Last week the rotation stage broke in the middle of a deposition. The wafer came out looking very non-uniform, and judging by the color of the film there was at least a 10 nm gradient. Since I’m not sure when the motor stopped, it’s hard to say if the underlying oxide is non-uniform as well, or if it’s just the silicon. I’m confident it stopped before the top capping oxide since the film color is most strongly dependent on the silicon film thickness.
Charles thought it would be interesting to anneal this wafer (1000 C 100 C/s no sus) and etch it.
The thicknesses are just estimates, but judging by the morphology I think my guesses are close. I’m not sure if this has any commercial value, but it was cool to see the drastic change in pore type across the same wafer. This does make the case for a highly uniform film deposition process (remember the CVC days?).
The yield looks pretty high on this wafer – how was the pinhole density? Can we do a few burst pressures on the the different thicknesses to see if everything is consistent. Do the membranes themselves go from bright white (thick) to light blue (thin)?
It’s surprising to me that thin membranes with a thin capping oxide layer would not take some kind of yield hit.

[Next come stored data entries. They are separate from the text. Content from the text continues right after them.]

-- ==== Sys2Proof/Machine/Move.lean ====
section
/-!
DEFINITION. The M slot: register–memory operations, block transfers and register moves (spec/04_isa_compute.md R117 to R123).
-/
namespace Sys2Proof.Machine

/-- The V register field of a register–memory operation at this repeat, in steps of n (R102). -/
def memV (c : Iss) (a : MemArg) (n : Nat) : Nat := if a.av then a.v.toNat + n * c.rep else a.v.toNat

/-- A 16-bit entry of the constant store. -/
def Tus.entry (t : Tus) (off : Nat) : Nat := Mem.num t.cst off 2

/-- The index term I of MGTH and MSCT: the constant-store entry at AI; `none` outside the constant store. -/
def Tus.index (t : Tus) (a : MemArg) (n : Nat) : Option Nat :=
  match decodeAddr (t.areg a.ai.toNat) (2 * n) with
  | some (.const off) => some off
  | _ => none

/-- Post-increments AA and, for an indexed operation, AI (Table 4.11). -/
def Tus.memInc (t : Tus) (c : Iss) (a : MemArg) (indexed : Bool) : Tus :=
  let t := t.postInc c a.pi a.aa.toNat
  if indexed then t.postInc c a.pi a.ai.toNat else t

/-- A load of one V register from local or own hummock SRAM at a byte offset from AA (MLD, MGTH). The 64 bytes from the address on are read,
also where they span two words: the spec names no result for it (DESIGN CHOICE, notes/assumptions/139.md). -/
def loadV (s : State) (t : Tus) (m : Nat) (c : Iss) (a : MemArg) (units : Int) (indexed : Bool) : Option State :=
  let land (lat : Nat) (mem : Mem) (off : Nat) : State :=
    let t' := if bitAt m 0 then t.land (c.clk + lat) (.v (memV c a 1) (Mem.num mem off 64) (ones 512)) else t
    s.setTus c.tus (t'.memInc c a indexed)
  match decodeAddr (addAddr (t.areg a.aa.toNat) (64 * units)) 64 with
  | some (.local_ off) => some (land 4 t.sram off)
  | some (.hum off) => some (land 12 (s.humSram (hummockOf c.tus)) off)
  | _ => none

/-- The byte ranges of a 64-byte word that an 8-bit chunk mask leaves writable, as (offset, bytes). -/
def chunkWrites (d : List Byte) (m : Nat) : List (Nat × List Byte) :=
  (bitList m 8).map (fun j => (8 * j, (d.drop (8 * j)).take 8))

/-- A write into hummock SRAM that becomes visible at a clock. -/
def State.humWrite (s : State) (clk h a : Nat) (d : List Byte) : State :=
  { s with fab := { s.fab with hfly := s.fab.hfly ++ [(clk, h, a, d)] } }

/-- A store of one V register (MST, MSCT): 8-byte chunk j is written where M[j] is 1 (Table 4.3). -/
def storeV (s : State) (t : Tus) (m : Nat) (c : Iss) (a : MemArg) (units : Int) (indexed : Bool) : Option State :=
  let d := leBytes 64 (t.vreg (memV c a 1))
  match decodeAddr (addAddr (t.areg a.aa.toNat) (64 * units)) 64 with
  | some (.local_ off) => some (s.setTus c.tus ((t.land (c.clk + 2) (.local_ off d (m % 256))).memInc c a indexed))
  | some (.hum off) =>
    let s := (chunkWrites d m).foldl (fun (s : State) w => s.humWrite (c.clk + 8) (hummockOf c.tus) (off + w.1) w.2) s
    some (s.setTus c.tus (t.memInc c a indexed))
  | _ => none

/-- MLD (R118). -/
def execMld (c : Iss) (a : MemArg) (s : State) : Host.Outcome State Fault Refusal :=
  onIssue (memOk c a 1 false) c s (fun s t m => loadV s t m c a a.off.toInt false)

/-- MST (R118). -/
def execMst (c : Iss) (a : MemArg) (s : State) : Host.Outcome State Fault Refusal :=
  onIssue (memOk c a 1 false) c s (fun s t m => storeV s t m c a a.off.toInt false)

/-- MLDH: 256 bytes of own hummock SRAM into four registers (R118). -/
def execMldh (c : Iss) (a : MemArg) (s : State) : Host.Outcome State Fault Refusal :=
  onIssue (memOk c a 4 false) c s (fun s t m =>
    match decodeAddr (addAddr (t.areg a.aa.toNat) (256 * a.off.toInt)) 256 with
    | some (.hum off) =>
      let mem := s.humSram (hummockOf c.tus)
      let t' := if bitAt m 0 then
          (List.range 4).foldl (fun (t : Tus) j =>
            t.land (c.clk + 12) (.v (memV c a 4 + j) (Mem.num mem (off + 64 * j) 64) (ones 512))) t
        else t
      some (s.setTus c.tus (t'.memInc c a false))
    | _ => none)

/-- MSTH: four registers into 256 bytes of own hummock SRAM; masked whole by M[0] (R118, Table 4.3). -/
def execMsth (c : Iss) (a : MemArg) (s : State) : Host.Outcome State Fault Refusal :=
  onIssue (memOk c a 4 false) c s (fun s t m =>
    match decodeAddr (addAddr (t.areg a.aa.toNat) (256 * a.off.toInt)) 256 with
    | some (.hum off) =>
      let d := (List.range 4).flatMap (fun j => leBytes 64 (t.vreg (memV c a 4 + j)))
      let s := if bitAt m 0 then s.humWrite (c.clk + 8) (hummockOf c.tus) off d else s
      some (s.setTus c.tus (t.memInc c a false))
    | _ => none)

/-- MGTH: the load at AA + 64·(OFF + I) (R118). -/
def execMgth (c : Iss) (a : MemArg) (s : State) : Host.Outcome State Fault Refusal :=
  onIssue (memOk c a 1 true) c s (fun s t m =>
    match t.index a 1 with
    | some off => loadV s t m c a (a.off.toInt + (t.entry off : Int)) true
    | none => none)

/-- MSCT: the store at AA + 64·(OFF + I) (R118). -/
def execMsct (c : Iss) (a : MemArg) (s : State) : Host.Outcome State Fault Refusal :=
  onIssue (memOk c a 1 true) c s (fun s t m =>
    match t.index a 1 with
    | some off => storeV s t m c a (a.off.toInt + (t.entry off : Int)) true
    | none => none)

/-- Local SRAM as it stands at a clock from this one on, by the writes in flight that are visible then (Table 3.2). -/
def Tus.sramAt (t : Tus) (clk : Nat) : Mem := (t.landTo clk).sram

/-- The 16 rows that MGT16 reads, four a clock, each a local SRAM word; `none` if one lies outside. -/
def gatherRows (t : Tus) (clk : Nat) (a : MemArg) (off : Nat) : Option (List Nat) :=
  (List.range 16).mapM (fun r =>
    match decodeAddr (addAddr (t.areg a.aa.toNat) (64 * (a.off.toInt + (t.entry (off + 2 * r) : Int)))) 64 with
    | some (.local_ o) => some (Mem.num (t.sramAt (clk + r / 4)) o 64)
    | _ => none)

/-- MGT16: lane r of V + j is element j of row r (R118). -/
def execMgt16 (c : Iss) (a : MemArg) (s : State) : Host.Outcome State Fault Refusal :=
  onIssue (memOk c a 16 true) c s (fun s t m =>
    match (t.index a 16).bind (gatherRows t c.clk a) with
    | some rows =>
      let t' := if bitAt m 0 then
          (List.range 16).foldl (fun (t : Tus) j =>
            t.land (c.clk + 12) (.v (memV c a 16 + j) (ofElems 32 (rows.map (fun r => elem r 32 j))) (ones 512))) t
        else t
      some (s.setTus c.tus (t'.memInc c a true))
    | none => none)

/-- Whether the plan that a tussock works for holds a hummock (R119, R121). -/
def State.humMay (s : State) (c : Iss) (h : Nat) : Bool := (s.planOf c.tus c.run).all (fun p => bitAt p.hummocks h)

/-- Whether a window of the plan that a tussock works for covers a range of HBM in the direction of an access (R28, R123). -/
def State.windowMay (s : State) (c : Iss) (a n : Nat) (write : Bool) : Bool :=
  (s.planOf c.tus c.run).all (fun p => p.windows.any (fun w => decide (w.base ≤ a ∧ a + n ≤ w.base + w.len) && (if write then w.write else w.read)))

/-- What a block transfer moves (R119, R123): the space of AR must suit the operation, addresses are 256-byte aligned, an HBM
transfer stays in one granule and in a window of its plan, a hummock is of the own partition, the route ends where the address lies, and a
tussock has four engines. `toLocal` says AL is the destination and `hbm` that AR is an HBM address. -/
def blockXfer (s : State) (t : Tus) (m : Nat) (c : Iss) (a : BlkArg) (toLocal hbm : Bool) : Option State :=
  let n := 256 * (a.len.toNat + 1)
  let own := hummockOf c.tus
  let rung := s.get F.plnLadderStat_RUNG []
  let go (kind h addr : Nat) (d : List Byte) (remote : Option Nat) : State :=
    let x : Xfer := { kind := kind, hummock := h, addr := addr, data := d, slu := a.slu.toNat, write := bitAt m 0, run := c.run,
                      due := c.clk + xferClocks toLocal hbm rung (a.len.toNat + 1) remote, hbm := hbm }
    s.setTus c.tus (({ t with xfers := t.xfers ++ [x] }.postInc c a.pi a.al.toNat).postInc c a.pi a.ar.toNat)
  if 4 ≤ t.xfers.length ∨ t.areg a.al.toNat % 256 ≠ 0 ∨ t.areg a.ar.toNat % 256 ≠ 0 then none
  else
  match decodeAddr (t.areg a.al.toNat) n, decodeAddr (t.areg a.ar.toNat) n, s.routeOf c.tus c.run a.rte.toNat with
  | some (.local_ l), some (.hum o), some r =>
    if hbm ∨ r.exit ≠ 0 ∨ r.dest ≠ own then none
    else if toLocal then some (go 0 own l (Mem.bytes (s.humSram own) o n) none)
    else some (go 1 own o (Mem.bytes t.sram l n) none)
  | some (.local_ l), some (.other h o), some r =>
    if hbm ∨ r.exit ≠ 0 ∨ r.dest ≠ h ∨ ¬ s.humMay c h then none
    else if toLocal then some (go 0 own l (Mem.bytes (s.humSram h) o n) (if h = own then none else some r.hops))
    else some (go 1 h o (Mem.bytes t.sram l n) (if h = own then none else some r.hops))
  | some (.local_ l), some (.hbm o), some r =>
    if ¬ hbm ∨ r.exit ≠ 1 ∨ portStack r.dest ≠ some (stackOf o) ∨ 4096 < o % 4096 + n ∨ ¬ s.windowMay c o n (!toLocal) then none
    else if toLocal then some (go 0 own l (s.hbmRead (s.runOf c.tus c.run) o n) (some r.hops))
    else some (go 2 r.dest o (Mem.bytes t.sram l n) (some r.hops))
  | _, _, _ => none

/-- MXRD: hummock SRAM to local SRAM (R119). -/
def execMxrd (c : Iss) (a : BlkArg) (s : State) : Host.Outcome State Fault Refusal :=
  onIssue (s.useMay c (.mxrd c a)) c s (fun s t m => blockXfer s t m c a true false)

/-- MXWR: local SRAM to hummock SRAM (R119). -/
def execMxwr (c : Iss) (a : BlkArg) (s : State) : Host.Outcome State Fault Refusal :=
  onIssue (s.useMay c (.mxwr c a)) c s (fun s t m => blockXfer s t m c a false false)

/-- MHRD: HBM to local SRAM (R119). -/
def execMhrd (c : Iss) (a : BlkArg) (s : State) : Host.Outcome State Fault Refusal :=
  onIssue (s.useMay c (.mhrd c a)) c s (fun s t m => blockXfer s t m c a true true)

/-- MHWR: local SRAM to HBM (R119). -/
def execMhwr (c : Iss) (a : BlkArg) (s : State) : Host.Outcome State Fault Refusal :=
  onIssue (s.useMay c (.mhwr c a)) c s (fun s t m => blockXfer s t m c a false true)

/-- The hummock whose reset absorbs a transfer (R381): a destination under compute reset. -/
def State.absorbs (s : State) (tus : Nat) (x : Xfer) : Option Nat :=
  if x.kind = 0 then (if (s.tus tus).inReset then some (hummockOf tus) else none)
  else if x.kind = 1 then (if s.rst.objs.any (fun o => o.active && decide (o.kind ≠ 0) && bitAt o.hum x.hummock) then some x.hummock else none)
  else none

/-- TRANSFER_COMPLETE (R119): no earlier than the transfer's clock, the data lands at its destination, unless masked (R104), and a signal to
the sluice leaves the hummock of its completion; a transfer into a target under reset is absorbed instead, and so is its signal (R136, R381). -/
def execTransferComplete (tus : Fin 256) (k : XferClk) (s : State) : Host.Outcome State Fault Refusal :=
  let s := s.quiet
  let t := s.tus tus
  match t.xfers[k.slot.val]? with
  | none => .next s
  | some x =>
    if k.clk < x.due then .next s
    else
      let at_ := s.reaches (if x.hbm then k.clk else x.due) x.hummock x.slu
      let s := s.setTus tus { t with xfers := t.xfers.eraseIdx k.slot.val }
      match s.absorbs tus x with
      | some h => .next ((s.bump F.humStat_ABSORB_CNT [h] 1).carry ⟨at_, x.slu, .absorbed⟩)
      | none =>
        let s :=
          if ¬ x.write then s
          else if x.kind = 0 then
            let t := s.tus tus
            s.setTus tus { t with sram := Mem.setBytes t.sram x.addr x.data }
          else if x.kind = 1 then s.setHumSram x.hummock (Mem.setBytes (s.humSram x.hummock) x.addr x.data)
          else s.hbmWrite tus x.run x.addr x.data
        .next (s.carry ⟨at_, x.slu, .signal⟩)

/-- MAIL (R118). -/
def execMail (c : Iss) (ad : BitVec 4) (imm : BitVec 32) (s : State) : Host.Outcome State Fault Refusal :=
  onTus true c s (fun t m => if bitAt m 0 then t.land (c.clk + 1) (.a ad.toNat imm.toNat (ones 48)) else t)

/-- MAIH (R118). -/
def execMaih (c : Iss) (ad : BitVec 4) (imm : BitVec 16) (s : State) : Host.Outcome State Fault Refusal :=
  onTus true c s (fun t m =>
    if bitAt m 0 then t.land (c.clk + 1) (.a ad.toNat (imm.toNat * 2 ^ 32) (ones 16 * 2 ^ 32)) else t)

/-- MAADD (R118). -/
def execMaadd (c : Iss) (ad : BitVec 4) (imm : BitVec 32) (s : State) : Host.Outcome State Fault Refusal :=
  onTus true c s (fun t m => if bitAt m 0 then t.land (c.clk + 1) (.aAdd ad.toNat imm.toInt) else t)

/-- MASTR (R118). -/
def execMastr (c : Iss) (ad : BitVec 4) (imm : BitVec 24) (s : State) : Host.Outcome State Fault Refusal :=
  onTus true c s (fun t m => if bitAt m 0 then t.land (c.clk + 1) (.aStr ad.toNat imm.toNat) else t)

/-- MVS (R118). -/
def execMvs (c : Iss) (sr : BitVec 5) (vr : BitVec 6) (chunk : BitVec 3) (s : State) : Host.Outcome State Fault Refusal :=
  onTus true c s (fun t m =>
    if bitAt m 0 then t.land (c.clk + 2) (.s sr.toNat (elem (t.vreg vr.toNat) 64 chunk.toNat) (ones 64)) else t)

/-- MSV (R118). -/
def execMsv (c : Iss) (sr : BitVec 5) (vr : BitVec 6) (chunk : BitVec 3) (s : State) : Host.Outcome State Fault Refusal :=
  onTus true c s (fun t m =>
    if bitAt m 0 then
      t.land (c.clk + 2) (.v vr.toNat (t.sreg sr.toNat * 2 ^ (64 * chunk.toNat)) (ones 64 * 2 ^ (64 * chunk.toNat)))
    else t)

/-- MPV (R118); a write of P0 is rejected (R101). -/
def execMpv (c : Iss) (pr : BitVec 3) (vr : BitVec 6) (s : State) : Host.Outcome State Fault Refusal :=
  onTus (decide (pr.toNat ≠ 0)) c s (fun t m =>
    if bitAt m 0 then t.land (c.clk + 1) (.p pr.toNat (elem (t.vreg vr.toNat) 64 0) (ones 64)) else t)

/-- MVP (R118). -/
def execMvp (c : Iss) (pr : BitVec 3) (vr : BitVec 6) (s : State) : Host.Outcome State Fault Refusal :=
  onTus true c s (fun t m => if bitAt m 0 then t.land (c.clk + 1) (.v vr.toNat (t.pred pr.toNat) (ones 64)) else t)

/-- MFRD: the flags raised in clocks before the issue (R120). -/
def execMfrd (c : Iss) (sd : BitVec 5) (s : State) : Host.Outcome State Fault Refusal :=
  onTus true c s (fun t m => if bitAt m 0 then t.land (c.clk + 1) (.s sd.toNat t.flags (ones 64)) else t)

/-- MFCLR (R120). -/
def execMfclr (c : Iss) (mask : BitVec 6) (s : State) : Host.Outcome State Fault Refusal :=
  onTus true c s (fun t m => if bitAt m 0 then t.clearFlags (c.clk + 1) mask.toNat else t)

end Sys2Proof.Machine
end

There could be some very useful information here.
The wafer ranges in color from really light blue, top of the wafer, to a light brown-gray at the bottom of the wafer. This is with the flat to the right.
I counted the samples lost to pinholes based on quadrants and the top half which is white to blue in color (thicker) has 26 samples lost to pinholes and the bottom half of the wafer with a purple to brown (thinner) had 6 samples lost to pinholes. It’s counter intuitive that the thinner SiO2/Si layers have less pinholes than the thicker SiO2/Si layers.
The thinner silicon is more resistant to crystallization (small pores) and thus less prone to pinholes. E.g. we rarely see pinholes in an amorphous membrane.
I’m starting to like the concept of intentionally depositing a linearly (approximately) varying film thickness for characterization purposes. The changes in morphology shown in this post is striking, since it covers almost everything we have seen over multiple weeks in 10’s of wafers. If we use a mask design with many more TEMs distributed across the surface, we could test 20 different thicknesses on a single wafer.
Granted, the temp uniformity and atomic trajectories won’t perfectly match our standard uniform process, but the data above suggests that it could be a good approximation. This would also be a good way to determine if oxide thickness affects pore morphology.
Let’s design an appropriate mask and try this on 1 or 2 more wafers (If Dave doesn’t mind doing a bunch of imaging, maybe 5-10 samples/wafer). The first step would be to deposit an oxide ~50nm thick from one gun w/o rotation, and have me profile the thickness, so we know what we are dealing with in terms of variation, and the relationship to our typical dep rate.
Sounds like a plan. What about using one of SiMPore’s TEM grid masks?